Prior to developing the film, there are only a few significant factors which affect the quality of your negative. The lens, the exposure, your choice of shutter speed, aperture and the film itself. Being one of these core factors, your choice of film is very important and will have a significant (but not total) influence on your resulting digital image. Some things to consider when choosing a film…

  1. Is it affordable?
  2. Is it readily available?
  3. Do you want to be part of a community of people using the same film and talking about it?
  4. Can it be processed using standard chemistry?
  5. Does it dry and stay flat?
  6. Does it scan well?
  7. Does it produce long lasting negatives that do not damage easily?
  8. Can it be pushed or pulled (i.e. increase or reduce ISO rating)?
  9. Watch out for ‘remjet’ on movie films adapted for digital use.
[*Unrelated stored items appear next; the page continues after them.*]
/-- Every write-through of a die that p picks is performed at its home, in order (R178, R180). -/
def performWts (s : State) (die : Nat) (p : WriteThrough → Bool) : State :=
  (((s.die die).wts.filter (fun t => p t && !t.arrived)).foldl (meetHome die) s).modDie die (fun d =>
    { d with wts := d.wts.map (fun t => if p t then { t with arrived := true } else t) })

/-- Let every write-through of a die that p picks arrive and be acknowledged, in order (R180, R181). -/
def drainWts (s : State) (die : Nat) (p : WriteThrough → Bool) : State :=
  (performWts s die p).modDie die (fun d => { d with wts := d.wts.filter (fun t => !p t) })

/-- The agent that takes registration of a local-homed line for an operation at a scope (R184): the core at scope 0, the quad's atomic unit at 1, none at
the home slice (2 and 3), the own package's Olun port at 4, the CXL port at 5. -/
def atomicPoint (w : Who) (scope : Nat) : Option Nat :=
  match scope with
  | 0 => w.core
  | 1 => some (240 + w.quad)
  | 4 => some 300
  | 5 => some 301
  | _ => none

/-- The slice records the registrant of a line (R175, R184). -/
def registerLine (s : State) (die : Nat) (l : Line) (point : Option Nat) : State :=
  s.modDie die (fun d => { d with l2 := modLine (sameLine l) (fun x => some { x with owner := point }) d.l2 })

/-- Write bytes of a local-homed line at an execution point outside the cores: it takes the registration, and its bytes are in the slice's copy (R184). -/
def storePoint (s : State) (die : Nat) (l : Line) (point : Option Nat) (off n v : Nat) : State := registerLine (storeL2 s die l off n v) die l point

/-- Bytes that an agent has seen at a line's home, in the copies that its later reads may hit: of its die for a remote-homed line, of its core for another
(R197). -/
def sawAtHome (s : State) (w : Who) (l : Line) (off n v : Nat) : State :=
  if l.remote then pokeDie s w.die l off n v
  else match w.core with
    | some c => s.modCore w.die c (fun k => { k with l1 := pokeLines l off n v k.l1 })
    | none => s

/-- A read within a line at its home: the newest bytes there, which the reader's later reads do not fall behind (R184, R197, R201). -/
def readHome (s : State) (w : Who) (need : Need) (va n : Nat) : Except Err (State × Nat) :=
  match checkLine s w need va with
  | .error e => .error e
  | .ok (s, l) =>
    let off := va % 128
    if l.remote && (!paServes s l.pa || badAt s l.pa) then .error (.flt .ecc (BitVec.ofNat 64 l.pa))
    else
      let s := if l.remote then useHome (drainWts s w.die (fun t => decide (t.pa = l.pa))) l.tag l.asid l.pa else s
      let v := lineGet (if l.remote then homeLine s l.tag l.asid l.pa else newestOf s w.die l) off n
      .ok (sawAtHome s w l off n v, v)

/-- A read within a line at the execution point of a scope (R184): a local-homed line is first registered there, or to nobody where the point is the
home slice. -/
def readPoint (s : State) (w : Who) (scope : Nat) (need : Need) (va n : Nat) : Except Err (State × Nat) :=
  match checkLine s w need va with
  | .error e => .error e
  | .ok (s, l) =>
    if l.remote then readHome s w need va n
    else
      let v := lineGet (newestOf s w.die l) (va % 128) n
      let s := if l.owner = atomicPoint w scope then s else registerLine (recallLine s w.die l).1 w.die l (atomicPoint w scope)
      .ok (sawAtHome s w l (va % 128) n v, v)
In a hybrid analog/digital workflow such as this, there are effectively three development phases. The chemistry, the scanning and the digital ‘darkroom’ software. The digital darkroom process can correct and adjust the image very significantly. This means that (in a digital world) the actual film itself cannot have 100% impact in the resulting digital image. It is a combination of all three with proportions unknown.

It is therefore very hard to meaningfully evaluate and choose a film based on reviews on the internet. When you see a converted digital image of a negative on the internet, what do you know about it? There is likely much talk about the chemistry and process, but little about the scanning process and any digital development of the images. How much of what you see is the original film?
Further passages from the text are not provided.